-- Opening Marker --

/-- A TSIG frame adds to its counter once no line of its plan waits at a site and waits in its gust queue before that. A relay
datagram is put together from its segments; one for this rank is taken as the host port's, out of form it is discarded and counted,
one for another rank leaves by this rank's host link, and of one with no bytes, a keep-alive, there is nothing to take (10 R266, R288, R293,
log 52). -/
def Obligations.SignalAndRelayFrames : Prop :=
  (∀ (p : Option (Fin 6)) (f : DataFrame) (q : Plan) (s : State), ReachesHere p f s → f.op = 3 → s.img? f.cls = some q →
    q.hasTile (bfld f.line 36 4) = true →
    let g := bfld f.line 36 4
    let n := bfld f.line 24 12
    let inc := bfld f.line 0 24
    let tok := fun (x : State) (j m : Nat) => (Sparse.get 0#24 (x.tile j).tok m).toNat
    (s.waitsAtSite f.cls = false → tok s g n + inc < 2 ^ 24 → ∃ t, exec (.tsigFrame p f) s = .next t ∧
      tok t g n = tok s g n + inc ∧ (∀ j m, j ≠ g ∨ m ≠ n → tok t j m = tok s j m) ∧ t.cores = s.cores ∧ t.store = s.store ∧
      t.sites = s.sites ∧ t.frm = s.frm ∧ t.flt = s.flt) ∧
    (s.waitsAtSite f.cls = false → 2 ^ 24 ≤ tok s g n + inc → ∃ t, exec (.tsigFrame p f) s = .next t ∧ Logged 0x0207 s t ∧
      (t.plan f.cls).stopped = true ∧ t.store = s.store) ∧
    (∀ x, p = some x → s.waitsAtSite f.cls = true → ∃ t, exec (.tsigFrame p f) s = .next t ∧ (t.port x.val).gust = [f] ∧
      t.tiles = s.tiles ∧ t.store = s.store ∧ t.sites = s.sites)) ∧
  (∀ (p : Fin 6) (f : DataFrame) (h : List Byte) (s : State), s.sends = true → f.op = 4 → f.cls = 4 → f.dest = s.dom.rank →
    (s.port p.val).up = true → (s.port p.val).stale = 0 → (s.port p.val).gust = [] → s.host.inbox = [] →
    (if bfld f.line 39 1 = 1 then some [] else (s.port p.val).reasm) = some h →
    let bytes := h ++ (lineBytes f.body).take (bfld f.line 0 16)
    let dg := parseDatagram bytes
    (bfld f.line 38 1 = 0 → ∃ t, exec (.relay (some p) f) s = .next t ∧ t = { s with ports := t.ports } ∧
      (t.port p.val).reasm = some bytes ∧ (∀ q, q ≠ p.val → t.port q = s.port q)) ∧
    (bfld f.line 38 1 = 1 → ∃ u, u = { s with ports := u.ports } ∧ (u.port p.val).reasm = none ∧
      (∀ q, q ≠ p.val → u.port q = s.port q) ∧
      (bytes = [] → exec (.relay (some p) f) s = .next u) ∧
      (bytes ≠ [] →
      (dg.rank ≠ s.dom.rank → s.host.link = 2 → ∃ t, exec (.relay (some p) f) s = .next t ∧
        t.tx = s.tx ++ [.forward (bytes.drop 18)] ∧ t.ports = u.ports ∧ t.host.txdg = satInc s.host.txdg ∧ SameCompute s t ∧
        t.plans = s.plans ∧ t.frm = s.frm) ∧
      (dg.rank ≠ s.dom.rank → s.host.link ≠ 2 → exec (.relay (some p) f) s = .next u) ∧
      (dg.rank = s.dom.rank → s.hostUp = true → dg.formOk = false → ∃ t, exec (.relay (some p) f) s = .next t ∧
        t = { u with host := { s.host with discard := satInc s.host.discard } }) ∧
      (dg.rank = s.dom.rank → s.hostUp = true → dg.formOk = true → exec (.relay (some p) f) s = .next (u.answerDg dg)))))

/-- Every operation of a data frame on its way: an undefined one or a class that does not fit is discarded and counted, one for a class
not taken here is also logged, wherever it is going, and one for another rank goes to the next hop's queue while that hop has credit
(10 R265, R266, R268). -/
def Obligations.DataFramesAreDroppedOrForwarded : Prop :=
  ∀ (p : Fin 6) (f : DataFrame) (s : State), s.sends = true → (s.port p.val).up = true → (s.port p.val).stale = 0 → s.host.inbox = [] →
    ∀ e ∈ [(Instr.write (some p) f, 0), (.acc16 (some p) f AddIn.clean, 1), (.acc32 (some p) f AddIn.clean, 2),
        (.tsigFrame (some p) f, 3), (.relay (some p) f, 4)],
      (5 ≤ f.op ∨ (f.op = e.2 ∧ (5 ≤ f.cls ∨ (f.cls = 4) ≠ (f.op = 4))) → ∃ t, exec e.1 s = .next t ∧
        t.port p.val = { s.port p.val with rxGood := (s.port p.val).rxGood + 1, rxDrop := satInc (s.port p.val).rxDrop } ∧
        (∀ q, q ≠ p.val → t.port q = s.port q) ∧ t = { s with ports := t.ports }) ∧
      (f.op = e.2 → f.cls < 4 → e.2 ≠ 4 → (s.port p.val).foreign = false → s.takesClass f.cls = false →
        ∃ t, exec e.1 s = .next t ∧ (t.port p.val).rxDrop = satInc (s.port p.val).rxDrop ∧ (∀ q, q ≠ p.val → t.port q = s.port q) ∧
          Logged 0x040C s t ∧ SameCompute s t) ∧
      (∀ q, f.op = e.2 → f.cls < 5 → (f.cls = 4 ↔ e.2 = 4) → (f.cls < 4 → s.takesClass f.cls = true) → f.dest ≠ s.dom.rank →
        (s.port p.val).foreign = false → (s.port p.val).gust = [] → s.routeOf f.cls f.dest = some q → q ≠ p.val →
        ∃ t, exec e.1 s = .next t ∧ SameCompute s t ∧ t.plans = s.plans ∧ t.frm = s.frm ∧
          ((s.port q).waiting f.cls < ((s.port q).acct f.cls).held → (t.port q).outq = (s.port q).outq ++ [f] ∧
            (t.port p.val).gust = [] ∧ (((s.port p.val).acct f.cls).isOpen = true →
              ((t.port p.val).acct f.cls).freed = ((s.port p.val).acct f.cls).freed + 1)) ∧
          (((s.port q).acct f.cls).held ≤ (s.port q).waiting f.cls → t.port q = s.port q ∧ (t.port p.val).gust = [f]))

/-- The link layer of a port that is up: a bad CRC is answered with the count received, a NACK has every frame from its count on sent again, a
control frame frees what it acknowledges and returns credit. A port sends the next data frame in the order of classes while credit is held,
a control frame when idle, and drops and counts a relay datagram without credit (10 R264, R268, R269, R280, R288). -/
def Obligations.LinkLayerSendsAndReplays : Prop :=
  (∀ (p : Fin 6) (s : State), s.sends = true → (s.port p.val).up = true →
    let x := s.port p.val
    let rest := fun t : State => (∀ q, q ≠ p.val → t.port q = s.port q) ∧ SameCompute s t ∧ t.frm = s.frm ∧ t.plans = s.plans
    (∀ b, x.stale = 0 → ∃ t, exec (.crcFail (p, b)) s = .next t ∧ t.tx = s.tx ++ [.link p.val (.nack x.rxGood)] ∧
      (t.port p.val).rxGood = x.rxGood ∧ (t.port p.val).stale = b ∧
      (t.port p.val).replay = x.replay ++ [(x.txSeq, .nack x.rxGood)] ∧ rest t) ∧
    (0 < x.stale → (∀ b n, ∀ c ∈ [Instr.crcFail (p, b), .nack p n], ∃ t, exec c s = .next t ∧ t = { s with ports := t.ports } ∧
      t.port p.val = { x with stale := x.stale - 1 } ∧ rest t)) ∧
    (∀ n, x.stale = 0 → ∃ t, exec (.nack p n) s = .next t ∧
      t.tx = s.tx ++ ((x.replay.filter fun e => decide (n ≤ e.1)).map fun e => .link p.val e.2) ∧
      (t.port p.val).replay = x.replay ∧ (t.port p.val).rxGood = x.rxGood + 1 ∧
      (t.port p.val).replayCnt = satAdd x.replayCnt (x.replay.filter fun e => decide (n ≤ e.1)).length ∧ rest t) ∧
    (∀ ack returns, x.stale = 0 → returns.length = 5 → (∀ q, (s.port q).gust = []) → s.host.inbox = [] →
      ∃ t, exec (.controlFrame p ack returns) s = .next t ∧
      (t.port p.val).replay = x.replay.filter (fun e => !decide (e.1 < ack)) ∧ (t.port p.val).rxGood = x.rxGood + 1 ∧ t.tx = s.tx ∧
      (∀ c, c < 5 → (x.acct c).isOpen = true →
        let d := (returns.getD c 0 + 2 ^ 32 - (x.acct c).retIn % 2 ^ 32) % 2 ^ 32
        ((t.port p.val).acct c).held = (x.acct c).held + d ∧ ((t.port p.val).acct c).retIn = (x.acct c).retIn + d) ∧ rest t)) ∧
  (∀ (p : Fin 6) (s : State), s.sends = true →
    let o := s.port p.val
    let x : Port := { o with outq := o.outq.filter fun f => !s.barredFrame f }
    let rest := fun t : State => (∀ q, q ≠ p.val → t.port q = s.port q) ∧ SameCompute s t ∧ t.frm = s.frm ∧ t.plans = s.plans
    (∀ c f, x.nextClass = some c → x.outq.find? (fun f => f.cls == c) = some f → ∃ t, exec (.dataFrameSend p) s = .next t ∧
      ((t.port p.val).acct c).held = (x.acct c).held - 1 ∧ ((t.port p.val).acct c).sent = (x.acct c).sent + 1 ∧
      (t.port p.val).outq = x.outq.erase f ∧ rest t ∧
      (x.owes = false → t.tx = s.tx ++ [.link p.val (.data f)] ∧ (t.port p.val).replay = x.replay ++ [(x.txSeq, .data f)] ∧
        (∀ d, d < 5 → d ≠ c → (t.port p.val).acct d = x.acct d)) ∧
      (x.owes = true → t.tx = s.tx ++ [.link p.val (.control x.rxGood x.returns), .link p.val (.data f)] ∧
        (t.port p.val).replay = x.replay ++ [(x.txSeq, .control x.rxGood x.returns), (x.txSeq + 1, .data f)] ∧
        (t.port p.val).ackOut = x.rxGood ∧
        (∀ d, d < 5 → d ≠ c → (t.port p.val).acct d = { x.acct d with unret := 0, retOut := (x.acct d).freed }))) ∧
    (x.nextClass = none → ∃ t, exec (.dataFrameSend p) s = .next t ∧ t.port p.val = x ∧ t.tx = s.tx ∧ rest t) ∧
    (o.up = true → o.nextClass = none → ∃ t, exec (.idleControlFrame p) s = .next t ∧
      t.tx = s.tx ++ [.link p.val (.control o.rxGood o.returns)] ∧ (t.port p.val).ackOut = o.rxGood ∧
      (∀ c, c < 5 → ((t.port p.val).acct c).unret = 0 ∧ ((t.port p.val).acct c).retOut = (o.acct c).freed ∧
        ((t.port p.val).acct c).held = (o.acct c).held) ∧ rest t) ∧
    (o.outq.any (fun f => f.cls == 4) = true → (o.acct 4).held = 0 → ∃ t, exec (.relayDrop p) s = .next t ∧
      (t.port p.val).rDrop = satInc o.rDrop ∧ (t.port p.val).outq = dropDatagram o.outq ∧
      (t.port p.val).outq.filter (fun f => f.cls != 4) = o.outq.filter (fun f => f.cls != 4) ∧ (t.port p.val).outq.length < o.outq.length ∧
      (∀ q, q ≠ p.val → t.port q = s.port q) ∧ t = { s with ports := t.ports }))

/-! ### Crosswind ports and the domain -/

/-- Bringing a port up: trained, it sends identity frames from a fresh link and the first of 64 probes, but no probe while the module is
out of the domain, and is down with too few lanes; not trained in time it is down; identities repeat until it is up; probes measure its latency
in the set in progress, a shift is logged from the second set on, and a port above 110 ns is excluded. What its ACK and credit returns owe leaves
before (10 R262, R269, R272 to R274, R286). -/
def Obligations.PortsTrainIdentifyAndProbe : Prop :=
  ∀ (p : Fin 6) (s : State), s.sends = true →
    let x := s.port p.val
    let idf := Out.link p.val (.identity s.dev.serial s.dom.rank p.val 0xB0 (4 * s.dom.shape) s.pfps)
    let frame := fun t : State => (∀ q, q ≠ p.val → t.port q = s.port q) ∧ SameCompute s t ∧ t.frm = s.frm ∧ t.plans = s.plans
    (s.clocked p.val = true → x.state = .training ∨ x.state = .down → (farEnd s.dom.shape s.dom.rank p.val).isSome = true →
      (x.grade = .down → ∃ t, exec (.portTrained p) s = .next t ∧ t.port p.val = { x with state := .down } ∧ t.tx = s.tx ∧ frame t) ∧
      (x.grade ≠ .down → ∃ t, exec (.portTrained p) s = .next t ∧ (t.port p.val).state = .identify ∧ (t.port p.val).rxGood = 0 ∧
        (t.port p.val).stale = 0 ∧ (t.port p.val).idGot = false ∧ (t.port p.val).idSent = x.idSent + 1 ∧ frame t ∧
        (s.dom.out = false → (∃ l, t.tx = s.tx ++ l ++ [idf, .link p.val .probe] ∧ ((∀ c, c < 5 → (x.acct c).unret = 0) → l = [])) ∧
          (t.port p.val).setLen = 64) ∧
        (s.dom.out = true → t.tx = s.tx ++ [idf] ∧ (t.port p.val).txSeq = 1 ∧ (t.port p.val).setLen = 0))) ∧
    (x.state = .training → ∃ t, exec (.portTrainTimeout p) s = .next t ∧ t.port p.val = { x with state := .down } ∧
      t = { s with ports := t.ports } ∧ frame t) ∧
    (x.state = .identify ∨ x.state = .excluded → ∃ t l, exec (.identityRepeat p) s = .next t ∧ t.tx = s.tx ++ l ++ [idf] ∧
      (x.owes = false ∨ x.state = .excluded → l = []) ∧
      (t.port p.val).idSent = x.idSent + 1 ∧ (t.port p.val).state = x.state ∧ frame t) ∧
    (x.up = true → exec (.identityRepeat p) s = .next s) ∧
    (∀ rtt, x.linked = true → x.stale = 0 →
      let n := x.setLen
      let new := (x.hopSum + rtt) / (2 * n)
      (s.dom.out = true ∨ n = 0 → ∃ t, exec (.probeFrame p rtt) s = .next t ∧ t = { s with ports := t.ports } ∧
        t.port p.val = { x with rxGood := x.rxGood + 1 } ∧ frame t) ∧
      (s.dom.out = false → n ≠ 0 → x.probes + 1 < n → ∃ t l, exec (.probeFrame p rtt) s = .next t ∧ t.tx = s.tx ++ l ++ [.link p.val .probe] ∧
        (t.port p.val).probes = x.probes + 1 ∧ (t.port p.val).hopSum = x.hopSum + rtt ∧ (t.port p.val).hopNs = x.hopNs ∧
        (t.port p.val).setLen = n ∧ frame t) ∧
      (s.dom.out = false → n ≠ 0 → n ≤ x.probes + 1 → ∃ t, exec (.probeFrame p rtt) s = .next t ∧
        (t.port p.val).probes = 0 ∧ (t.port p.val).setLen = 0 ∧ (t.port p.val).measured = true ∧ (t.port p.val).hopNs = new ∧
        (x.measured = true → x.hopNs + 2 < new ∨ new + 2 < x.hopNs → Logged 0x0408 s t) ∧
        (hopMax < new → x.state ≠ .excluded → (t.port p.val).state = .excluded ∧ (t.port p.val).reason = 4 ∧ Logged 0x0406 s t ∧
          t.store = s.store ∧ t.sites = s.sites) ∧
        (new ≤ hopMax ∨ x.state = .excluded → (t.port p.val).state = x.state ∧ t.tx = s.tx ∧ frame t ∧
          (x.measured = false → t.flt = s.flt))))

/-- IDENTITY_FRAME: a peer that does not fit excludes the port with its reason, once, and closes its accounts; one that fits brings the
port up, as its lanes allow, once the own identity is acknowledged, with the relay class's account open, and is foreign where its plans
differ (10 R262, R273, R274). -/
def Obligations.PeersAreCheckedByIdentity : Prop :=
  ∀ (p : Fin 6) (b : IdBody) (ack : Bool) (s : State), s.sends = true → s.dom.out = false → (s.port p.val).linked = true →
    (s.port p.val).stale = 0 →
    let x := s.port p.val
    let why := s.exclusion p.val b
    let y : Port := { x with rxGood := x.rxGood + 1, peerRank := b.rank, peerPort := b.port, peerSerial := b.serial, idGot := true,
                             idAcked := x.idAcked || ack }
    let only := fun t : State => t = { s with ports := t.ports } ∧ ∀ q, q ≠ p.val → t.port q = s.port q
    (why ≠ 0 → x.state = .excluded → x.reason = why → ∃ t, exec (.identityFrame p b ack) s = .next t ∧ t.port p.val = y ∧ only t) ∧
    (why ≠ 0 → x.state ≠ .excluded ∨ x.reason ≠ why → ∃ t, exec (.identityFrame p b ack) s = .next t ∧
      (t.port p.val).state = .excluded ∧ (t.port p.val).reason = why ∧ (t.port p.val).peerSerial = b.serial ∧ Logged 0x0406 s t ∧
      (x.up = true → ∀ c, c < 5 → ((t.port p.val).acct c).isOpen = false) ∧ t.store = s.store ∧ t.sites = s.sites) ∧
    (why = 0 → x.up = false →
      (y.idAcked = true → x.grade ≠ .down → ∃ t, exec (.identityFrame p b ack) s = .next t ∧ (t.port p.val).state = x.grade ∧
        (t.port p.val).peerRank = b.rank ∧ (t.port p.val).peerPort = b.port ∧ (t.port p.val).foreign = (b.pfp != s.pfps) ∧
        ((t.port p.val).acct 4).isOpen = true ∧ t.store = s.store ∧ t.sites = s.sites) ∧
      (y.idAcked = true → x.grade = .down → ∃ t, exec (.identityFrame p b ack) s = .next t ∧
        t.port p.val = { y with foreign := b.pfp != s.pfps, reason := 0, state := .down } ∧ only t) ∧
      (y.idAcked = false → ∃ t, exec (.identityFrame p b ack) s = .next t ∧
        t.port p.val = { y with foreign := b.pfp != s.pfps, reason := 0, state := .identify } ∧ only t)) ∧
    (why = 0 → x.up = true → ∃ t, exec (.identityFrame p b ack) s = .next t ∧
      t.port p.val = { y with foreign := b.pfp != s.pfps, reason := 0 } ∧ only t)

-- Closing Marker --

» Exercise brief
The required output is every line above from the one with "(∀ x, p = some" down to the one with "(dg.rank = s.dom.rank → s.hostUp = true → dg.formOk = true", restated word for word, ends included.

» Exercise answer
    (∀ x, p = some x → s.waitsAtSite f.cls = true → ∃ t, exec (.tsigFrame p f) s = .next t ∧ (t.port x.val).gust = [f] ∧
      t.tiles = s.tiles ∧ t.store = s.store ∧ t.sites = s.sites)) ∧
  (∀ (p : Fin 6) (f : DataFrame) (h : List Byte) (s : State), s.sends = true → f.op = 4 → f.cls = 4 → f.dest = s.dom.rank →
    (s.port p.val).up = true → (s.port p.val).stale = 0 → (s.port p.val).gust = [] → s.host.inbox = [] →
    (if bfld f.line 39 1 = 1 then some [] else (s.port p.val).reasm) = some h →
    let bytes := h ++ (lineBytes f.body).take (bfld f.line 0 16)
    let dg := parseDatagram bytes
    (bfld f.line 38 1 = 0 → ∃ t, exec (.relay (some p) f) s = .next t ∧ t = { s with ports := t.ports } ∧
      (t.port p.val).reasm = some bytes ∧ (∀ q, q ≠ p.val → t.port q = s.port q)) ∧
    (bfld f.line 38 1 = 1 → ∃ u, u = { s with ports := u.ports } ∧ (u.port p.val).reasm = none ∧
      (∀ q, q ≠ p.val → u.port q = s.port q) ∧
      (bytes = [] → exec (.relay (some p) f) s = .next u) ∧
      (bytes ≠ [] →
      (dg.rank ≠ s.dom.rank → s.host.link = 2 → ∃ t, exec (.relay (some p) f) s = .next t ∧
        t.tx = s.tx ++ [.forward (bytes.drop 18)] ∧ t.ports = u.ports ∧ t.host.txdg = satInc s.host.txdg ∧ SameCompute s t ∧
        t.plans = s.plans ∧ t.frm = s.frm) ∧
      (dg.rank ≠ s.dom.rank → s.host.link ≠ 2 → exec (.relay (some p) f) s = .next u) ∧
      (dg.rank = s.dom.rank → s.hostUp = true → dg.formOk = false → ∃ t, exec (.relay (some p) f) s = .next t ∧
        t = { u with host := { s.host with discard := satInc s.host.discard } }) ∧
      (dg.rank = s.dom.rank → s.hostUp = true → dg.formOk = true → exec (.relay (some p) f) s = .next (u.answerDg dg)))))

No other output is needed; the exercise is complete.